> [Data records]

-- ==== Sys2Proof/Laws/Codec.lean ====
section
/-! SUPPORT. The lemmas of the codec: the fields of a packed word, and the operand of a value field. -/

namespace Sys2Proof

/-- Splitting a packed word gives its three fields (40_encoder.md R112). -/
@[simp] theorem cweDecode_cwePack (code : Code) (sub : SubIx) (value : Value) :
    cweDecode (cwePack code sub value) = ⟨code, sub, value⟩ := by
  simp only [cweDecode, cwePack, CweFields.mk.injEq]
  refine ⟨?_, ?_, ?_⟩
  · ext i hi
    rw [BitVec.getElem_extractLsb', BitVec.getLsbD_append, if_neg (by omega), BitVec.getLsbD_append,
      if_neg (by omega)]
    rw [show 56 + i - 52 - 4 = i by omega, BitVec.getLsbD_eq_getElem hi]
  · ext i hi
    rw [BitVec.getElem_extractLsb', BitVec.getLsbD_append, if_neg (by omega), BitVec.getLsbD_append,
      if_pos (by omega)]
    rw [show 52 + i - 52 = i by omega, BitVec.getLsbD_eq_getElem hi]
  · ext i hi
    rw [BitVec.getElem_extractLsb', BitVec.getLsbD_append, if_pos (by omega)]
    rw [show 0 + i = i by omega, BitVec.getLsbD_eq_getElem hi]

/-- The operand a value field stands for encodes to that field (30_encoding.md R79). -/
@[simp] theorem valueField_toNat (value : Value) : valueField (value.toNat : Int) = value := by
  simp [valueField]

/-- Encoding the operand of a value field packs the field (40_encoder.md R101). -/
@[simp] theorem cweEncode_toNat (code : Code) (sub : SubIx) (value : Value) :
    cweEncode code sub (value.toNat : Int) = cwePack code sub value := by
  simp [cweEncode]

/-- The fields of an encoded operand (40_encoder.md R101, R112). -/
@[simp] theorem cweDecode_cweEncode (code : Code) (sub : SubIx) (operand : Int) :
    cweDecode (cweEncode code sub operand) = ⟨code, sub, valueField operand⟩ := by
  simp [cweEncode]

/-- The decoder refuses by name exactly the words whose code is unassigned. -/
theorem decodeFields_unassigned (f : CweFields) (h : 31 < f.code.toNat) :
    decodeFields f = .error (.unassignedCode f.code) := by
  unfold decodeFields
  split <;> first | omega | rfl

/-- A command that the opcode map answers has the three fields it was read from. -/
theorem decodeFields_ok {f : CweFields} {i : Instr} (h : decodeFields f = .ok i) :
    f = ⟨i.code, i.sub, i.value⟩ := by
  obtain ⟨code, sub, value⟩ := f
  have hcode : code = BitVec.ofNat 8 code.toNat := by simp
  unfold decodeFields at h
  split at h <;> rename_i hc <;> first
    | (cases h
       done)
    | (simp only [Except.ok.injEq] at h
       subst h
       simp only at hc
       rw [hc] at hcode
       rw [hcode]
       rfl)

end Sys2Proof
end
--
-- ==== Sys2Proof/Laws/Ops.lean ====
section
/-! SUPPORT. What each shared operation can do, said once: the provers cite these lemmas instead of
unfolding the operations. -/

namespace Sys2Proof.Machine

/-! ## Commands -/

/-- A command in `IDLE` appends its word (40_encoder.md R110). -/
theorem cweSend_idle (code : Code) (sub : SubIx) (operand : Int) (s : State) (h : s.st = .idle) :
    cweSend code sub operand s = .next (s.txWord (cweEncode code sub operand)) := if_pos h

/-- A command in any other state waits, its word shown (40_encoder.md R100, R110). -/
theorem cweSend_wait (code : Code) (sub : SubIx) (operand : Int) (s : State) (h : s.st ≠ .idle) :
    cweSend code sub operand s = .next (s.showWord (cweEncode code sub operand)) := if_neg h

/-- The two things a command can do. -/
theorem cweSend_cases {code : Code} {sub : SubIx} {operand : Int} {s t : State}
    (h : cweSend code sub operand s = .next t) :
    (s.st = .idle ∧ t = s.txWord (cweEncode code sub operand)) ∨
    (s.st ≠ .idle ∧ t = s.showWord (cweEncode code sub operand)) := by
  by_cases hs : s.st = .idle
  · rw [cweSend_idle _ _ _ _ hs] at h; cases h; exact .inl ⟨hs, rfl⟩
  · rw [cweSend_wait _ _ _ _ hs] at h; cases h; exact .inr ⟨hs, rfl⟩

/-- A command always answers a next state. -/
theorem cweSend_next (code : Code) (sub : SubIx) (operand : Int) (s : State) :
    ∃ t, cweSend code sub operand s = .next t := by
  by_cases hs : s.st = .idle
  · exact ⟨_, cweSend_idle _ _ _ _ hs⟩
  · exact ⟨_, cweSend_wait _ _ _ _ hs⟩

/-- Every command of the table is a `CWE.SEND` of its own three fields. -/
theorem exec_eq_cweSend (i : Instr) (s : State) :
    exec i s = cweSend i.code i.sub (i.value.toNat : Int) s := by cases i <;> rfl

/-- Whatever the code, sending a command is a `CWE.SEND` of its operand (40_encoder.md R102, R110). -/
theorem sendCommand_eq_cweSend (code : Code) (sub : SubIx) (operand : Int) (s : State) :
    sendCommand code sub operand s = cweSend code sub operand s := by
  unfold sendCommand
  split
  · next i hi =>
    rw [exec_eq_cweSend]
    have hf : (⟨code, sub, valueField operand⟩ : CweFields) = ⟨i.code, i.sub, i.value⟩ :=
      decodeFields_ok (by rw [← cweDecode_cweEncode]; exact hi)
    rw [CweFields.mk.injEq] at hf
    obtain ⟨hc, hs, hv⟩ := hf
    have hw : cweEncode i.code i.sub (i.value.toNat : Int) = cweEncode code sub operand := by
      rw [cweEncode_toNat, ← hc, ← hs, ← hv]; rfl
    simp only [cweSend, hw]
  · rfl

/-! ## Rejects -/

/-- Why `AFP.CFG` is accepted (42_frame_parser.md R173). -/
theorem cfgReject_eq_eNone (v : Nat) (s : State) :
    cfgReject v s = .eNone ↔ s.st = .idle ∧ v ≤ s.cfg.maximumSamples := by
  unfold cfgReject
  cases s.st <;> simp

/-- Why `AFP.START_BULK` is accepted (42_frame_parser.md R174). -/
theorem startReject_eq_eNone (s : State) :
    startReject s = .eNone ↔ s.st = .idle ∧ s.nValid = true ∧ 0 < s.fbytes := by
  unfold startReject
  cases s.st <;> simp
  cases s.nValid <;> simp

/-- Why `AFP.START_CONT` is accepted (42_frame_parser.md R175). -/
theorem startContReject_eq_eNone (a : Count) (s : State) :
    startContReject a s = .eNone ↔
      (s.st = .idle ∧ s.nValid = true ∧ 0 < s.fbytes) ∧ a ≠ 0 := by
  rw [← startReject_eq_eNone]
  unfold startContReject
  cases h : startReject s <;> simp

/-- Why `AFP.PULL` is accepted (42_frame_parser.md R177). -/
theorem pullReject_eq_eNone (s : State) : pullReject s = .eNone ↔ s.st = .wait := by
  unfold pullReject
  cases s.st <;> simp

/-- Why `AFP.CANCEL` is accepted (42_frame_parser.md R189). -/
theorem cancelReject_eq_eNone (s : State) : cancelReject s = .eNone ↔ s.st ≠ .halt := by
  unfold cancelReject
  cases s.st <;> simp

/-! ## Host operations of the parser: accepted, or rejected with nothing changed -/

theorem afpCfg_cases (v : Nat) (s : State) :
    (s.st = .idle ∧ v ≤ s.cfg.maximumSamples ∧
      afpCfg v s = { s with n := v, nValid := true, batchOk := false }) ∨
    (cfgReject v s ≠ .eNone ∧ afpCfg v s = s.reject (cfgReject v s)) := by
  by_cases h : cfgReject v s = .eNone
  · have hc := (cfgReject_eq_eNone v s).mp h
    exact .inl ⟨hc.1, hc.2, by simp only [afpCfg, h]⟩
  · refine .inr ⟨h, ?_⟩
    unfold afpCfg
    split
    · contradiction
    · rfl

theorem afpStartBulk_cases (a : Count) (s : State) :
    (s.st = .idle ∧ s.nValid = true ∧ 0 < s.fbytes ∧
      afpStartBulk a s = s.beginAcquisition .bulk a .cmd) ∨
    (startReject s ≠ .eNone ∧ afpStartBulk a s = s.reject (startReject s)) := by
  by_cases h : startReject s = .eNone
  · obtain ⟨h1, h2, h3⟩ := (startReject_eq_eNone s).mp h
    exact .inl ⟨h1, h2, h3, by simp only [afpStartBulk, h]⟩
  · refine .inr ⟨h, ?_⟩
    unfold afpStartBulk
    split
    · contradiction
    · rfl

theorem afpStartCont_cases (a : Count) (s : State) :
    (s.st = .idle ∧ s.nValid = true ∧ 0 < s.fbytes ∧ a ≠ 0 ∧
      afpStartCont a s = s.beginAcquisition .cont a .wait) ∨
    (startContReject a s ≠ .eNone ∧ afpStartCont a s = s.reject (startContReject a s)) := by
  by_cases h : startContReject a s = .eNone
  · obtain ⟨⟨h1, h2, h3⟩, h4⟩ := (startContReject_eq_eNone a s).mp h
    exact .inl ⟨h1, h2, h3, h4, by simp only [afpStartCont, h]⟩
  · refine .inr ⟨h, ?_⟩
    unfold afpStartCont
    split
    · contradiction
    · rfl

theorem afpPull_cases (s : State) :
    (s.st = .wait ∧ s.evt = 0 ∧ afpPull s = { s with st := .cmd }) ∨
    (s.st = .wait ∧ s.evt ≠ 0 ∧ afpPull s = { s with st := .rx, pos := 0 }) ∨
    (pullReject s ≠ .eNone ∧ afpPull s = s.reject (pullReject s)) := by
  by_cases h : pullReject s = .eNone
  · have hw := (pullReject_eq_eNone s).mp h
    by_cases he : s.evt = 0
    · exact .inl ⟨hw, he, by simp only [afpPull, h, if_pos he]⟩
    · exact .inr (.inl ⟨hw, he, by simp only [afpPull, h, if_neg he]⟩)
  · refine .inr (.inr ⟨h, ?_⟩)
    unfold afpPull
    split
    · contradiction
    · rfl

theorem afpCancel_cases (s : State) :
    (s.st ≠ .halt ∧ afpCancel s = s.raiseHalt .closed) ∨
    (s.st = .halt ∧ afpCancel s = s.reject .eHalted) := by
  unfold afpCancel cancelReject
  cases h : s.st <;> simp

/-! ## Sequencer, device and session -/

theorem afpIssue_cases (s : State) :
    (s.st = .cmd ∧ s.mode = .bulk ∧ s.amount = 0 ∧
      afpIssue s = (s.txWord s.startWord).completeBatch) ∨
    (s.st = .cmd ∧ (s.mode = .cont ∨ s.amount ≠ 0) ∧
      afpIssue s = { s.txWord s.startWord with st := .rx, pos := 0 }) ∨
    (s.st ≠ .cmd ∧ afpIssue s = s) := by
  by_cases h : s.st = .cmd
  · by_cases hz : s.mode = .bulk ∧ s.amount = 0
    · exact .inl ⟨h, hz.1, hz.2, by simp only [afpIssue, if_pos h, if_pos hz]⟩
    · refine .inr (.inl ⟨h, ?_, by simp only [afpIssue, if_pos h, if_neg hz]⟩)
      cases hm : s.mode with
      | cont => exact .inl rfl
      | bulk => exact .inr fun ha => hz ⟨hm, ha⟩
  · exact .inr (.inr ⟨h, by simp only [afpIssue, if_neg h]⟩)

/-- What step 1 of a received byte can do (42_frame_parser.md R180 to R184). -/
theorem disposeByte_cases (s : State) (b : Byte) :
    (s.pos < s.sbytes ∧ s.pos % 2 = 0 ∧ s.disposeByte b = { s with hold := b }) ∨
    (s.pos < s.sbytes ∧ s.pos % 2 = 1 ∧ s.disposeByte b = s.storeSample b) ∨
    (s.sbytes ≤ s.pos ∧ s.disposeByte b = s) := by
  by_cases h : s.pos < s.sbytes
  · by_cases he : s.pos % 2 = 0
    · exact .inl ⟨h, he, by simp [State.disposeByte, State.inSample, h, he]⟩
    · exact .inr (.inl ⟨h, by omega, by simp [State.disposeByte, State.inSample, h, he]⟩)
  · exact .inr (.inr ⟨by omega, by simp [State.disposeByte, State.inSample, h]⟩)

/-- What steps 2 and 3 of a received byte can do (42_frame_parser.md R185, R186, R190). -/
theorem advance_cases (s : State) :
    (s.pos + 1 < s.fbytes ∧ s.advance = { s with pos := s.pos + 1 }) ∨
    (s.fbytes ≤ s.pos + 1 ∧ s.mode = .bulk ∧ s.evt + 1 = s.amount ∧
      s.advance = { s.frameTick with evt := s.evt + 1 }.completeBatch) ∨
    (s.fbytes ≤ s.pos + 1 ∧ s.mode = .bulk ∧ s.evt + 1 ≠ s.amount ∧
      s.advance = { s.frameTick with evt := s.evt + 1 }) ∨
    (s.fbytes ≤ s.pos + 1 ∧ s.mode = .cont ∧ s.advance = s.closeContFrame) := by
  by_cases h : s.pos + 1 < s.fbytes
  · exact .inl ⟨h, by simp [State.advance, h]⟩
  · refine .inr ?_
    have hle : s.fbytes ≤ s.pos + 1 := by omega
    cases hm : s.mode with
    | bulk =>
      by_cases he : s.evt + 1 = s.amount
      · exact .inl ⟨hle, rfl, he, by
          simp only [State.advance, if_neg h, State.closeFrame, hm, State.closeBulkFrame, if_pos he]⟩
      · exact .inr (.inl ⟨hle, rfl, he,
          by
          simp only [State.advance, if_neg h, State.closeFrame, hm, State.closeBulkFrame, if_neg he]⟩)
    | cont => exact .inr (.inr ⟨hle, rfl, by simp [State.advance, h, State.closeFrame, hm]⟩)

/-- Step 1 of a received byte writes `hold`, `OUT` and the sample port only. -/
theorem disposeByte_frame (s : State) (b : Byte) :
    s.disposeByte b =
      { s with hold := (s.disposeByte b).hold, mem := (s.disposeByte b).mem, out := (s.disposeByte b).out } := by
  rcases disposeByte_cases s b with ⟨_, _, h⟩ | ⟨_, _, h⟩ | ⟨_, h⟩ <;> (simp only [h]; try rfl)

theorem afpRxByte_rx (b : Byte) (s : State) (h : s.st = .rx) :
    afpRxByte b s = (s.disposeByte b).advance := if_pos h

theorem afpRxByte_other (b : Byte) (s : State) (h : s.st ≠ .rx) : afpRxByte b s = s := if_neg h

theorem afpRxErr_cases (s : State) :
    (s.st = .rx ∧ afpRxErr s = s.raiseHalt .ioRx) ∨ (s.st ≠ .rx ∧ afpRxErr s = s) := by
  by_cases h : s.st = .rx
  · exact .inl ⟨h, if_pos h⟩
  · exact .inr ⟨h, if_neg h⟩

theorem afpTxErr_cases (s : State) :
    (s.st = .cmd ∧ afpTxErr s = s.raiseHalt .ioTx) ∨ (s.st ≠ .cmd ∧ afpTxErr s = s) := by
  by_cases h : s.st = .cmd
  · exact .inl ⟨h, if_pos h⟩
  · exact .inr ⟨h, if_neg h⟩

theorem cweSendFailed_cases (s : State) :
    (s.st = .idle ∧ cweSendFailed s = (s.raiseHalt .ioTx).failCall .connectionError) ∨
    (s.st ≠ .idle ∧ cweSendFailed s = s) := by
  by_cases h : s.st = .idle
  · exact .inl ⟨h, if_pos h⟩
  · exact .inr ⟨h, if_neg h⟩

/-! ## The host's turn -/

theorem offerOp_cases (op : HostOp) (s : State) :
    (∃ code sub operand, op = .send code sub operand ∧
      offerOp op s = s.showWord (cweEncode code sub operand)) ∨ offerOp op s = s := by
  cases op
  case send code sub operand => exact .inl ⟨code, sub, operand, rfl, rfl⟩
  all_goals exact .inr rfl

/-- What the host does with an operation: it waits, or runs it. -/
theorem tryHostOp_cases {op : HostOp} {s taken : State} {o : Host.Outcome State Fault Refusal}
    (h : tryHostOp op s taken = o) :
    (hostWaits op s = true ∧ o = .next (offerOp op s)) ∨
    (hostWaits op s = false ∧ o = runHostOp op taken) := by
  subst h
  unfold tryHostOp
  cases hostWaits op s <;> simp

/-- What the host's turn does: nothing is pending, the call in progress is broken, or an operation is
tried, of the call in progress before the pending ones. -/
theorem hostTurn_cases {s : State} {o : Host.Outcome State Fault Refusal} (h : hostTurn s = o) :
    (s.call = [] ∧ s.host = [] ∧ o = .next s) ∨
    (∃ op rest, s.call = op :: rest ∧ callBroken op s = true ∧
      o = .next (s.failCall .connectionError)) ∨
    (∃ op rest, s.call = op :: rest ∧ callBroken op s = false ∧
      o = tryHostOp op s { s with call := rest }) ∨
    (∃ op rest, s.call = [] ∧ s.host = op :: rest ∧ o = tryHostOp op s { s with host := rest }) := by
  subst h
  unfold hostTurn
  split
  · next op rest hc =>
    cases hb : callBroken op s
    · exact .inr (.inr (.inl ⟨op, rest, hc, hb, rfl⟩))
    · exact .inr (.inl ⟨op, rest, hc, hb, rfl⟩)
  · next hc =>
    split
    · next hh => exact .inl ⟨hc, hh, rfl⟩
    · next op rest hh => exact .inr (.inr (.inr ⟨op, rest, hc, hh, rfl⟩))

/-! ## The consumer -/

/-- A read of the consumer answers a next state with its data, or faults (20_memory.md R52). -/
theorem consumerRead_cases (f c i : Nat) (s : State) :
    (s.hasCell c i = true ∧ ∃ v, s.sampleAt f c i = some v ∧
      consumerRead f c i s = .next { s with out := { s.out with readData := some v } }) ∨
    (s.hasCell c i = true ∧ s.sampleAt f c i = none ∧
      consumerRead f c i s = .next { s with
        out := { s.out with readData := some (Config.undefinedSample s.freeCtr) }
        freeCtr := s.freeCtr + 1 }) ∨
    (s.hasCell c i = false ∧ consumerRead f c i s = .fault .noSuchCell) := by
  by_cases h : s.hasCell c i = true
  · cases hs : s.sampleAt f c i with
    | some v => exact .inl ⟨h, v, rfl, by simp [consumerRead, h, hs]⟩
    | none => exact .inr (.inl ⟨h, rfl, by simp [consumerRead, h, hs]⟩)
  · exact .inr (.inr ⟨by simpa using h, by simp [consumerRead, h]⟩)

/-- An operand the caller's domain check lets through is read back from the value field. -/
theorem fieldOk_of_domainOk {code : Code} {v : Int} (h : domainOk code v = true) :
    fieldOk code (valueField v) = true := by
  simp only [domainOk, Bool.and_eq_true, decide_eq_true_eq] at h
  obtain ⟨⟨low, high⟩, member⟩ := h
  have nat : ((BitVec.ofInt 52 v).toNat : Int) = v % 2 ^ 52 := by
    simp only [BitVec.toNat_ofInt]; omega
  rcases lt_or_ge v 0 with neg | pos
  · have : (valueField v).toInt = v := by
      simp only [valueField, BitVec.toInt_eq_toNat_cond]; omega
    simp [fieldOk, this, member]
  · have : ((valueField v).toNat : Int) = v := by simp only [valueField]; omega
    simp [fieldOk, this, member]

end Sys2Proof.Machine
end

> [Directions] Tally the lines of the data that contain the word "frameTick", and give only that tally.

> [Solution for this task] 2